Она протянула им дрожавшие руки. Мужчины глядели на них, потрясенные ужасом и жалостью. Эти руки были исцарапаны, окровавлены и разбиты.
Два рыцаря отошли к древней гробнице, возле которой лежало тело. Укрыто оно было не слишком надежно. Из-под россыпи камней и иголок глядело девичье лицо, измазанное землей и искаженное агонией. Веки принцессы были смежены, но рот оставался полуоткрыт и голова кренилась под страшным углом от шеи со следами удушения.
С нежностью, какой Мордред даже не подозревал в нем, Бедуир пробормотал себе под нос:
— У нее милое красивое лицо. Упокой ее, Господи, — а потом, повернувшись, обратился к женщине: — Не убивайся, матушка. Она отправится домой к своим родным и будет погребена по-королевски в мире со своими богами. А этот подлый негодяй будет предан смерти и отправится к своим богам, что станет ему справедливой карой.
Отвязав с пояса флягу, он опустился возле женщины на колени и поднес флягу к ее губам. Она отпила, вздохнула и некоторое время спустя немного успокоилась. Вскоре она уже смогла рассказать им о случившемся.
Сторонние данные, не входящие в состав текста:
/-- Logging stands behind the old events. -/
theorem State.log_withUnread (es : List Diagnostic) :
    (s.withUnread img r old).log es = (s.log es).withUnread img r old := by
  simp only [State.log, State.withUnread, List.append_assoc]

/-- A read logs by the address and the size of the program ROM alone (R60). -/
theorem State.afterRead_withUnread (a : Addr) :
    (s.withUnread img r old).afterRead a = (s.afterRead a).withUnread img r old :=
  State.log_withUnread s img r old _

/-- A write does, too (R61). -/
theorem State.memWrite_withUnread (a : Addr) (v : Byte) :
    (s.withUnread img r old).memWrite a v = (s.memWrite a v).withUnread img r old := by
  have hbus : (s.withUnread img r old).setBus ((s.withUnread img r old).bus.write a v) =
      (s.setBus (s.bus.write a v)).withUnread img r old :=
    congrArg (fun b => (s.withUnread img r old).setBus b) (Bus.write_withImage s.bus img a v)
  rw [State.memWrite, hbus, State.log_withUnread]
  rfl

theorem State.push_withUnread (v : Byte) : (s.withUnread img r old).push v = (s.push v).withUnread img r old := by
  rw [State.push, State.memWrite_withUnread]
  rfl

theorem State.pushWord_withUnread (w : Addr) :
    (s.withUnread img r old).pushWord w = (s.pushWord w).withUnread img r old := by
  rw [State.pushWord, State.push_withUnread, State.push_withUnread, State.pushWord]

/-- The BRK entry pushes registers and reads its vector from the program ROM (R292). -/
theorem State.enterVector_withUnread :
    (s.withUnread img r old).enterVector Config.brkVector = (s.enterVector Config.brkVector).withUnread img r old := by
  simp only [State.enterVector, State.pushWord_withUnread, State.push_withUnread, State.afterReadWord_brkVector]
  rfl

/-- The action of an instruction with no operand reads none of what is replaced. -/
theorem impliedAction_withUnread (mn : Mnemonic) (act : State → State) (h : impliedAction mn = some act) :
    act (s.withUnread img r old) = (act s).withUnread img r old := by
  cases mn <;> cases h
  case pha | php => exact State.push_withUnread s img r old _
  case brk => exact State.enterVector_withUnread s img r old
  case pla | plp => simp only [State.afterPull_eq]; rfl
  case rti => simp only [State.leaveVector, State.afterPullWord, State.afterPull_eq]; rfl
  case rts => simp only [returnFromSubroutine, State.afterPullWord, State.afterPull_eq]; rfl
  all_goals rfl

/-- The action of a load reads none of what is replaced. -/
theorem readAction_withUnread (mn : Mnemonic) (act : Byte → State → State) (h : readAction mn = some act) (v : Byte) :
    act v (s.withUnread img r old) = (act v s).withUnread img r old := by
  cases mn <;> cases h <;> rfl
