-- ==== Sys2Proof/Machine/Presence.lean ====
section
/-! DEFINITION. RESET, the `reset_presence_detector` (spec 41_reset_presence.md). -/

namespace Sys2Proof.Machine

/-- Steps X0 to X5 (R120); interruptions are not suspended (R122). -/
def State.presenceSteps (s : State) : State :=
  let s := s.setLine .driveLow
  let s := s.delay .resetPulse
  let s := s.setLine .float
  let s := s.delay .presenceWait
  let s := s.samplePresence
  s.delay .postPresence

/-- RESET (R120), from acceptance to completion. -/
def execReset (data : Byte) (s : State) : Host.Outcome State Fault Refusal :=
  s.whenReady ((s.accept (commandWord .reset data)).presenceSteps.advance 6).complete

end Sys2Proof.Machine
end

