-- ==== Sys2Proof/Machine/Dispatch.lean ====
section
/-! DEFINITION. One arm for each instruction: the whole operation, from its acceptance to its
completion. -/

namespace Sys2Proof.Machine

def exec (i : Instr) (s : State) : Host.Outcome State Fault Refusal :=
  match i with
  | .reset data => Sys2Proof.Machine.execReset data s
  | .readByte data => Sys2Proof.Machine.execReadByte data s
  | .writeByte value => Sys2Proof.Machine.execWriteByte value s
  | .configure data => Sys2Proof.Machine.execConfigure data s
  | .writeBit bit => Sys2Proof.Machine.execWriteBit bit s
  | .readBit ignored => Sys2Proof.Machine.execReadBit ignored s

end Sys2Proof.Machine
end

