@[simp] theorem State.operationBody_busy : (s.operationBody o).busy = s.busy :=
  State.operationBody_keeps (·.busy) (by simp) (by simp) o s
@[simp] theorem State.operationBody_op : (s.operationBody o).op = s.op :=
  State.operationBody_keeps (·.op) (by simp) (by simp) o s
@[simp] theorem State.operationBody_cfg : (s.operationBody o).cfg = s.cfg :=
  State.operationBody_keeps (·.cfg) (by simp) (by simp) o s
@[simp] theorem State.operationBody_tolerance : (s.operationBody o).tolerance = s.tolerance :=
  State.operationBody_keeps (·.tolerance) (by simp) (by simp) o s
@[simp] theorem State.operationBody_program : (s.operationBody o).program = s.program :=
  State.operationBody_keeps (·.program) (by simp) (by simp) o s
@[simp] theorem State.operationBody_schedule : (s.operationBody o).schedule = s.schedule :=
  State.operationBody_keeps (·.schedule) (by simp) (by simp) o s
@[simp] theorem State.operationBody_slotReq : (s.operationBody o).slotReq = s.slotReq :=
  State.operationBody_keeps (·.slotReq) (by simp) (by simp) o s

/-- Between acceptance and completion no command is accepted (R33). -/
@[simp] theorem State.operationBody_count_isAccept :
    count isAccept (s.operationBody o).trace = count isAccept s.trace :=
  State.operationBody_keeps (fun s => count isAccept s.trace) State.perform_count_isAccept
    (by simp) o s

theorem State.TraceGrowsTo.operationBody : s.TraceGrowsTo (s.operationBody o) := by
  cases o with
  | reset => exact (presenceSteps s).trans (advance _ 6)
  | readByte => exact byteIterations readSlot 8 s
  | writeByte => exact byteIterations (fun s => writeSlot s _) 8 s
  | configure => exact refl s

/-! ### What each body leaves in the driver, `ie`, `sh`, `present`, `dly` and `pos` -/

/-- Every operation but CONFIGURE releases the line at its end (R35, R170). -/
@[simp] theorem State.operationBody_lineMode :
    (s.operationBody o).lineMode = if o = .configure then s.lineMode else .float := by
  cases o with
  | reset => simp [State.operationBody, State.presenceSteps]
  | readByte => exact State.byteIterations_ends _ (·.lineMode = .float) (by simp) (by decide) s
  | writeByte => exact State.byteIterations_ends _ (·.lineMode = .float) (by simp) (by decide) s
  | configure => rfl

/-- The slots of a byte operation leave interruptions enabled; the others leave `ie` alone (R122,
R222). -/
@[simp] theorem State.operationBody_ie :
    (s.operationBody o).ie = if isByteOperation o then true else s.ie := by
  cases o with
  | reset => simp [State.operationBody, State.presenceSteps, isByteOperation]
  | readByte => exact State.byteIterations_ends _ (·.ie = true) (by simp) (by decide) s
  | writeByte => exact State.byteIterations_ends _ (·.ie = true) (by simp) (by decide) s
  | configure => rfl

@[simp] theorem State.operationBody_dly :
    (s.operationBody o).dly = if o = .configure then s.dly else 0 := by
  cases o with
  | reset => simp [State.operationBody, State.presenceSteps]
  | readByte => exact State.byteIterations_ends _ (·.dly = 0) (by simp) (by decide) s
  | writeByte => exact State.byteIterations_ends _ (·.dly = 0) (by simp) (by decide) s
  | configure => rfl
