-- ==== Sys2Proof/Machine/Gcm.lean ====
section
/-!
DEFINITION. AES-256-GCM, with which a Twine link protects its packets (spec/11_twine_fabric.md R294): the cipher of FIPS 197 and
the mode of NIST SP 800-38D, on bytes.
-/

namespace Sys2Proof.Machine

/-! ### The cipher -/

/-- The substitution box, 64 entries to a number, the first in the lowest byte. -/
def aesBox : Nat → Nat
  | 0 => 0x75b227ebe28012079a059618c323c7041531d871f1e5a534ccf73f362693fdb7c072a49cafa2d4adf04759fa7dc982ca76abd7fe2b670130c56f6bf27b777c63
  | 1 => 0xd2f3ff1021dab6bcf5389d928f40a351a89f3c507f02f94585334d43fbaaefd0cf584c4a39becb6a5bb1fc20ed00d153842fe329b3d63b52a05a6e1b1a2c8309
  | 2 => 0x08ae7a65eaf4566ca94ed58d6d37c8e779e4959162acd3c25c2406490a3a32e0db0b5ede14b8ee4688902a22dc4f816073195d643d7ea7c41744975fec130ccd
  | _ => 0x16bb54b00f2d99416842e6bf0d89a18cdf2855cee9871e9b948ed9691198f8e19e1dc186b95735610ef6034866b53e708a8bbd4b1f74dde8c6b4a61c2e2578ba

def subByte (b : Nat) : Nat := aesBox (b / 64) / 2 ^ (8 * (b % 64)) % 256

/-- Multiplication by x in GF(2^8). -/
def timesX (b : Nat) : Nat := if 128 ≤ b then Nat.xor (2 * b - 256) 0x1B else 2 * b

def xorBytes (a b : List Nat) : List Nat := (List.zip a b).map (fun e => Nat.xor e.1 e.2)

/-- The round constant of the n-th key block. -/
def roundConst : Nat → Nat
  | 0 => 1
  | n + 1 => timesX (roundConst n)

/-- The next word of the key schedule, from the words so far, the newest first. -/
def nextKeyWord (i : Nat) (ws : List (List Nat)) : List Nat :=
  let w := ws.getD 0 []
  let t :=
    if i % 8 = 0 then xorBytes ((w.drop 1 ++ w.take 1).map subByte) [roundConst (i / 8 - 1), 0, 0, 0]
    else if i % 8 = 4 then w.map subByte
    else w
  xorBytes (ws.getD 7 []) t

/-- The sixty words of the schedule as fifteen round keys of 16 bytes. -/
def roundKeys (key : List Nat) : List (List Nat) :=
  let first := (List.range 8).map (fun i => (key.drop (4 * i)).take 4)
  let ws := ((List.range 52).foldl (fun ws i => nextKeyWord (i + 8) ws :: ws) first.reverse).reverse
  (List.range 15).map (fun r => ((ws.drop (4 * r)).take 4).flatten)

/-- Byte r + 4c of the state moves to row r, column c − r. -/
def shiftRows (b : List Nat) : List Nat := (List.range 16).map (fun i => b.getD ((i + 4 * (i % 4)) % 16) 0)

def mixColumn (c : List Nat) : List Nat :=
  (List.range 4).map (fun i =>
    let b (j : Nat) : Nat := c.getD ((i + j) % 4) 0
    Nat.xor (Nat.xor (timesX (b 0)) (Nat.xor (timesX (b 1)) (b 1))) (Nat.xor (b 2) (b 3)))

def mixColumns (b : List Nat) : List Nat := ((List.range 4).map (fun c => mixColumn ((b.drop (4 * c)).take 4))).flatten

/-- One block of 16 bytes. -/
def aesBlock (keys : List (List Nat)) (block : List Nat) : List Nat :=
  let k (r : Nat) : List Nat := keys.getD r []
  let mid := (List.range 13).foldl (fun b r => xorBytes (mixColumns (shiftRows (b.map subByte))) (k (r + 1)))
    (xorBytes block (k 0))
  xorBytes (shiftRows (mid.map subByte)) (k 14)

/-! ### The mode -/

/-- The number whose most significant byte comes first. -/
def bigEndian (b : List Nat) : Nat := b.foldl (fun n x => 256 * n + x) 0
def bigBytes (n v : Nat) : List Nat := (bytesOfNat n v).reverse

/-- Multiplication in GF(2^128), the first bit of a block its most significant. -/
def ghashMul (x y : Nat) : Nat :=
  ((List.range 128).foldl (fun (zv : Nat × Nat) i =>
    (if x.testBit (127 - i) then Nat.xor zv.1 zv.2 else zv.1,
     if zv.2 % 2 = 1 then Nat.xor (zv.2 / 2) (0xE1 * 2 ^ 120) else zv.2 / 2)) (0, y)).1

def blocksOf (b : List Nat) : List (List Nat) :=
  (List.range ((b.length + 15) / 16)).map (fun i =>
    let x := (b.drop (16 * i)).take 16
    x ++ List.replicate (16 - x.length) 0)

def ghash (h : Nat) (blocks : List (List Nat)) : Nat :=
  blocks.foldl (fun y b => ghashMul (Nat.xor y (bigEndian b)) h) 0

/-- The counter block of number n. -/
def counterBlock (nonce : List Nat) (n : Nat) : List Nat := nonce ++ bigBytes 4 n

/-- Encryption, and decryption: the bytes against the cipher's stream. -/
def gcmStream (keys : List (List Nat)) (nonce data : List Nat) : List Nat :=
  xorBytes data (((List.range ((data.length + 15) / 16)).map (fun i => aesBlock keys (counterBlock nonce (i + 2)))).flatten)

def gcmTag (keys : List (List Nat)) (nonce aad cipher : List Nat) : List Nat :=
  let h := bigEndian (aesBlock keys (List.replicate 16 0))
  let len := bigBytes 8 (8 * aad.length) ++ bigBytes 8 (8 * cipher.length)
  xorBytes (bigBytes 16 (ghash h (blocksOf aad ++ blocksOf cipher ++ [len]))) (aesBlock keys (counterBlock nonce 1))

/-! ### A packet (R294) -/

def itemsOf (n : Nat) (b : List Nat) : List (BitVec 256) :=
  (List.range n).map (fun i => BitVec.ofNat 256 (natOfBytes ((b.drop (32 * i)).take 32)))
/-- Bytes of data items. -/
def itemBytes (l : List (BitVec 256)) : List Nat := (l.map (fun i => bytesOfNat 32 i.toNat)).flatten

/-- The data items encrypted, and the tag. DEDUCED: byte i of a key, a nonce and a tag stands in bits 8i+7:8i, as in every other
structure (R3; notes/assumptions/157.md). -/
def gcmSeal (key : BitVec 256) (nonce : BitVec 96) (aad : BitVec 384) (data : List (BitVec 256)) :
    List (BitVec 256) × BitVec 128 :=
  let keys := roundKeys (bytesOfNat 32 key.toNat)
  let iv := bytesOfNat 12 nonce.toNat
  let c := gcmStream keys iv (itemBytes data)
  (itemsOf data.length c, BitVec.ofNat 128 (natOfBytes (gcmTag keys iv (bytesOfNat 48 aad.toNat) c)))

/-- The data items in clear; none where the tag does not verify. -/
def gcmOpen (key : BitVec 256) (nonce : BitVec 96) (aad : BitVec 384) (data : List (BitVec 256)) (tag : BitVec 128) :
    Option (List (BitVec 256)) :=
  let keys := roundKeys (bytesOfNat 32 key.toNat)
  let iv := bytesOfNat 12 nonce.toNat
  let c := itemBytes data
  if BitVec.ofNat 128 (natOfBytes (gcmTag keys iv (bytesOfNat 48 aad.toNat) c)) = tag then
    some (itemsOf data.length (gcmStream keys iv c))
  else none

end Sys2Proof.Machine
end

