-- ==== Sys2Proof/Machine/SkeinCmds.lean ====
section
/-!
DEFINITION. The commands on Skeins (spec/07_skeins_attention.md R178 to R181, spec/08_serving.md R228, R229,
spec/13_reliability.md R364): zeroing, relocation, spill and restore, and lost table lines.
-/

namespace Sys2Proof.Machine

/-! ### BLOCK_ZERO (R180, R364) -/

def State.setZeroed (s : State) (b : Nat) : State :=
  { s with skeins := { s.skeins with
      dirty := nsDel s.skeins.dirty b
      clean := if s.skeins.regDirty.contains (b / 65536) then nsAdd s.skeins.clean b else s.skeins.clean } }

/-- Lines of a block that still classify as uncorrectable: address and place. -/
def State.badLines (s : State) (b : Nat) : List (Nat × Loc) :=
  ((List.range 2048).map (fun i => s.inBlock b (64 * i))).filter (fun p =>
    let rk := s.rowKey p.2
    classifyLine (s.rawData rk p.2.line ++ s.rawChk rk p.2.line) == .uncorrectable)

/-- The uncorrectable lines of a block among those whose cells do not take what is written: place, data and check symbols. -/
def State.stuckLines (s : State) (b : Nat) (stuck : List Nat) : List (Loc × List Nat × List Nat) :=
  ((List.range 2048).filter (fun i => stuck.contains i)).filterMap (fun i =>
    let l := (s.inBlock b (64 * i)).2
    let rk := s.rowKey l
    let d := s.rawData rk l.line
    let c := s.rawChk rk l.line
    if classifyLine (d ++ c) == .uncorrectable then some (l, d, c) else none)

/-- Those lines keep what they held. -/
def State.keepStuck (s : State) (x : List (Loc × List Nat × List Nat)) : State :=
  x.foldl (fun s e => (s.setRawData (s.rowKey e.1) e.1.line e.2.1).setRawChk (s.rowKey e.1) e.1.line e.2.2) s

/-- After ZERO, the block of a lost Skein is resealed, and withheld if a line of it still fails. -/
def State.checkLost (s : State) (b : Nat) (kept : List (Loc × List Nat × List Nat)) : State :=
  if !s.skeins.reseal.contains b then s.keepStuck kept
  else
    let s := (s.resealBlock b).keepStuck kept
    let s := (List.range 4).foldl (fun s i => s.govCommand (s.inBlock b (1024 * i)).2 none 32 false) s
    let s := { s with skeins := { s.skeins with reseal := nsDel s.skeins.reseal b } }
    match s.badLines b with
    | [] => s
    | bad =>
      let s := bad.foldl (fun s p => s.logAt { typ := 0x03, source := 8 } p.1 p.2) s
      ({ s with skeins := { s.skeins with withheld := nsAdd s.skeins.withheld b } }).log { typ := 0x0D, info := b }

/-- The Governor zeroes a freed block: 2,048 units of the stack's budget (R180). -/
def State.blockZero (s : State) (b : Nat) (stuck : List Nat) : State :=
  if !s.serving || s.blockZeroed b || !decide (b < 62 * 65536) || !decide (s.rmode (b / 65536) = 2) ||
      !decide (sget noOwner s.skeins.owner b = 0) || s.blockWithheld b || s.skeins.lost.contains b ||
      !s.blockAnswers b || !s.blockQuiet b then s
  else
    let z := (List.range 128).foldl (fun s q => s.govStep 1 (s.inBlock b (1024 * q)).2) (s.zeroBlock b)
    (z.setZeroed b).checkLost b (s.stuckLines b stuck)

def execBlockZero (b : BitVec 22) (stuck : List Nat) (s : State) : Result := .next (s.blockZero b.toNat stuck)

/-! ### The Governor's copies (R240) -/

/-- An engine makes the copy. -/
def State.copying (s : State) (g : GovCopy) : Bool := (List.range 16).any (fun e => (s.engine e).gov == some g)

/-- The engine that made it is idle. -/
def State.copyDone (s : State) (g : GovCopy) : State :=
  (List.range 16).foldl (fun s e =>
    if (s.engine e).gov = some g then s.setEngine e { s.engine e with gov := none } else s) s

/-! ### Relocation (R168, R179, R181) -/

/-- No step running or pre-empted scans the Skein or appends to it. -/
def State.skeinIdle (s : State) (h : Nat) : Bool :=
  s.serve.hanks.all (fun k => k.seqs.all (fun q => !(q.st == .stepping && namesSkein q.chains h)))

def execSkeinRelocateStart (h : BitVec 22) (dest : BitVec 22) (s : State) : Result :=
  let e := s.skein h.toNat
  .next (if s.serving && e.st == .resident && e.spillTo.isNone && s.skeinIdle h.toNat && s.blockFree dest.toNat &&
      s.wellPlaced h.toNat dest.toNat then
    (s.setSkein h.toNat { e with st := .moving, dest := dest.toNat }).setOwner dest.toNat (h.toNat + 1)
  else s)

/-- The Skein moves to another stack. -/
def State.across (s : State) (e : Skein) : Bool :=
  !decide ((s.inBlock e.block 0).2.stack = (s.inBlock e.dest 0).2.stack)

/-- The copy is complete, which across stacks an engine has made: the mask row, which holds no data, is set up afresh. -/
def State.relocateComplete (s : State) (h : Nat) : State :=
  let e := s.skein h
  if !s.serving || !(e.st == .moving) || (s.across e && !s.copying (.relocate h)) ||
      !s.blockQuiet e.block || !s.blockQuiet e.dest then s
  else
    let s := (s.copyDone (.relocate h)).copyBlock e.block e.dest e.dataRows false
    let s := if e.spec then s.makeMask e.dest else s
    let s := s.setSkein h { e with st := .resident, block := e.dest, dest := 0 }
    let s := ((s.setOwner e.block 0).setDirty e.block).noteReseal e.lost e.block
    if e.refs = 0 then s.freeSkein h
    else (if (s.spindle (s.blockSpindle e.dest)).state == .deadUnserved then s else s.endEvac h).rejoin h

def execRelocateComplete (h : BitVec 22) (s : State) : Result := .next (s.relocateComplete h.toNat)

/-! ### Spill and restore (R228, R229, R351) -/

def spillBytes : Nat := 131072

/-- Host-window offset of a context's spill slot. -/
def State.spillOff (s : State) (c n : Nat) : Nat := s.cfld c Reg.govSpillOff 23 0 * spillBytes + spillBytes * n

/-- The rows that hold data go to the spill slot, line by line. -/
def State.spillOut (s : State) (c blk n rows : Nat) : State :=
  (List.range (16 * rows)).foldl (fun s i =>
    let p := s.inBlock blk (64 * i)
    let g := s.readLoc p.1 p.2 .channel none
    g.2.hostWrite c (g.2.winAddr c (g.2.spillOff c n + 64 * i)) ((bytesOfLine g.1.data).map (BitVec.ofNat 8)) g.1.poison) s

def State.spillComplete (s : State) (h : Nat) : State :=
  let e := s.skein h
  match e.spillTo with
  | none => s
  | some n =>
    if !s.serving || !(e.st == .resident) || !s.skeinIdle h || !s.copying (.spill h) || !s.blockQuiet e.block then s
    else
      let s := (s.copyDone (.spill h)).spillOut e.ctx e.block n e.dataRows
      let s := s.setSkein h { e with st := .spilled, block := n, spillTo := none }
      (s.setOwner e.block 0).setDirty e.block

def execSpillComplete (h : BitVec 22) (s : State) : Result := .next (s.spillComplete h.toNat)

/-- A sequence is having this Skein restored. -/
def State.restoring (s : State) (h : Nat) : Bool :=
  s.serve.hanks.any (fun k => k.seqs.any (fun q => q.restore && namesSkein q.chains h))

/-- The reads of the lines that a spill slot holds (R323, R349). -/
def State.restoreReads (s : State) (c n rows : Nat) : State :=
  (List.range (16 * rows)).foldl (fun s i => s.hostRead c (s.winAddr c (s.spillOff c n + 64 * i)) 64 true) s

/-- The rows come back with fresh check symbols. -/
def State.restoreIn (s : State) (blk rows : Nat) (host : HostRead) : State :=
  (List.range (16 * rows)).foldl (fun s i =>
    let p := s.inBlock blk (64 * i)
    (s.writeLoc p.1 p.2 ((hostLine host i).getD 0) fullMask false).unstage p.1) s

def State.restoreComplete (s : State) (h blk : Nat) (host : HostRead) : State :=
  let e := s.skein h
  if !s.serving || !(e.st == .spilled) || !s.restoring h || !s.copying (.restore h) then s
  else if host = .failed then
    let s := (s.copyDone (.restore h)).restoreReads e.ctx e.block e.dataRows
    s.restoreFailed e.ctx h (BitVec.ofNat 64 (s.winAddr e.ctx (s.spillOff e.ctx e.block)))
  else if !s.blockFree blk || s.atCeiling e.ctx || !s.blockQuiet blk || !s.wellPlaced h blk then s
  else
    let s := ((s.copyDone (.restore h)).restoreReads e.ctx e.block e.dataRows).restoreIn blk e.dataRows host
    let s := if e.spec then s.makeMask blk else s
    let s := (s.setSkein h { e with st := .resident, block := blk }).setOwner blk (h + 1)
    (s.setSpill e.ctx e.block 0).rejoin h

def execRestoreComplete (h : BitVec 22) (block : BitVec 22) (host : HostRead) (s : State) : Result :=
  .next (s.restoreComplete h.toNat block.toNat host)

/-- Lines of a MIRROR model wait for repair, and no step of it runs (R368). -/
def State.mirrorWork (s : State) (m : Nat) : Bool :=
  match s.model m with
  | some o => o.mirror && !s.modelStepping m &&
      (!o.repair.isEmpty || s.rel.mirrorBad.any (fun e => decide (o.mirrored e.1 = some e.2)))
  | none => false

/-- The copy is still to be made. -/
def State.copyWanted (s : State) : GovCopy → Bool
  | .relocate h => (s.skein h).st == .moving && s.across (s.skein h)
  | .spill h => (s.skein h).st == .resident && (s.skein h).spillTo.isSome && s.skeinIdle h
  | .restore h => (s.skein h).st == .spilled && s.restoring h
  | .mirror m => s.mirrorWork m

/-- The copy has begun in the Skein table, so that a drain waits for it (R406). -/
def GovCopy.begun : GovCopy → Bool
  | .relocate _ => true
  | .spill _ => true
  | .restore _ => false
  | .mirror _ => false

/-- The next copy that waits for an engine: Skeins in the order of their handles, then models; in a drain those that have begun. The spec gives the Governor's copies no
order among themselves (notes/assumptions/67.md). -/
def State.nextCopy (s : State) : Option GovCopy :=
  ((s.skeins.table.map (fun e => [GovCopy.relocate e.1, .spill e.1, .restore e.1])).flatten ++
    s.serve.models.map (fun e => GovCopy.mirror e.1)).find? (fun g => s.copyWanted g && !s.copying g &&
      (!s.pwr.drain || g.begun))

/-! ### SKEIN_TABLE_LOST (R178) -/

/-- One lost entry: its blocks stay out of use, and the sequences that name the Skein end. -/
def State.loseEntry (s : State) (h : Nat) : State :=
  let e := s.skein h
  if e.st = .free then s
  else
    let blocks := if e.st = .resident then [e.block] else if e.st = .moving then [e.block, e.dest] else []
    let s := { s with skeins := { s.skeins with lost := blocks.foldl nsAdd s.skeins.lost } }
    s.endNaming h 0x06

/-- Every copy of the line that answers and is uncorrectable is logged, as the Thread-path fill found it; a poison mark is not
(R374, R378). -/
def State.logCopies (s : State) (a : Nat) : State :=
  (copiesOf a).foldl (fun s b =>
    let l := s.locate b
    let rk := s.rowKey l
    if !s.bankAnswers l || classifyLine (s.rawData rk l.line ++ s.rawChk rk l.line) == .poisonMark then s
    else s.foundUe b l .thread none) s

/-- A line of the table: its four Skeins. -/
def State.tableLost (s : State) (line : Nat) : State :=
  let s := s.logCopies (tableBase + 64 * line)
  [0, 1, 2, 3].foldl (fun s i => s.loseEntry (4 * line + i)) s

/-- A line of the block map: the Skeins that its entries give, and the blocks whose entries they are. -/
def State.mapLost (s : State) (a : Nat) (blocks : List Nat) : State :=
  let s := s.logCopies (a / 64 * 64)
  let s : State := { s with skeins := { s.skeins with lost := blocks.foldl nsAdd s.skeins.lost } }
  blocks.foldl (fun s b =>
    let o := sget noOwner s.skeins.owner b
    if o = 0 then s else s.loseEntry (o - 1)) s

/-- A line reads as uncorrectable in every copy: its Skeins are lost. -/
def State.skeinLineLost (s : State) (line : TableLine) : State :=
  if !s.powered then s
  else match line with
    | .table n => s.tableLost n.toNat
    | .map a blocks => s.mapLost a.toNat (blocks.map BitVec.toNat)

def execSkeinTableLost (line : TableLine) (s : State) : Result := .next (s.skeinLineLost line)

end Sys2Proof.Machine
end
Она не знала, кем был похититель. Он не был, как, к немалому их облегченью, подтвердила она, иноземцем. Он обронил всего несколько слов, и по большей части это была ругань, но в них и в речах его последователей безошибочно слышался говор Малой Британии. Рассказы о “великане” не слишком отклонились от истины; этот человек был огромен: высок ростом и широк в плечах и в поясе, силен и громогласен, и смех его был раскатист и громок. Он вырвался, как бык, из укрытия с тремя своими подельниками — те одеты были в лохмотья, словно обычные воры — и собственными руками зарубил четырех стражников из свиты принцессы, пока те не успели оправиться от неожиданности. Оставшиеся трое сражались храбро, но все были убиты. Ее и принцессу разбойники утащили с собой, фрейлину Елены (“Несчастное созданье, она так вопила и причитала, что на месте этих зверей я зарубила б ее там же”, — язвительно добавила кормилица) бросили одну на дороге, но нападавшие увели с собой лошадей, так что могли не бояться преследования.
— Они привезли нас на это место, к самому краю воды. Было еще темно, и потому трудно разобрать дорогу. Один из них остался с лошадьми на берегу, а остальные сели на весла и перевезли нас сюда. Моя госпожа была почитай что в беспамятстве, и я пыталась поддержать ее. Ни о чем другом я и не думала. Бежать мы не могли. Здоровяк отнес ее по камням прямо сюда, на вершину. Остальные двое втащили б следом и меня, но я вырвалась и побежала, а они, увидев, что я не намерена покидать мою госпожу, оставили меня в покое.
Закашлявшись, она облизнула растрескавшиеся губы. Бедуир вновь протянул ей флягу, но она только покачала головой и вскорости возобновила свой печальный рассказ:
— Об остальном я говорить не могу, но вы догадаетесь и сами. Его приятели держали меня, пока… пока он — чудовище — чинил над ней насилие. Она никогда не была крепкой телом. Красивая девочка, но всегда такая бледная и часто болела холодными зимами.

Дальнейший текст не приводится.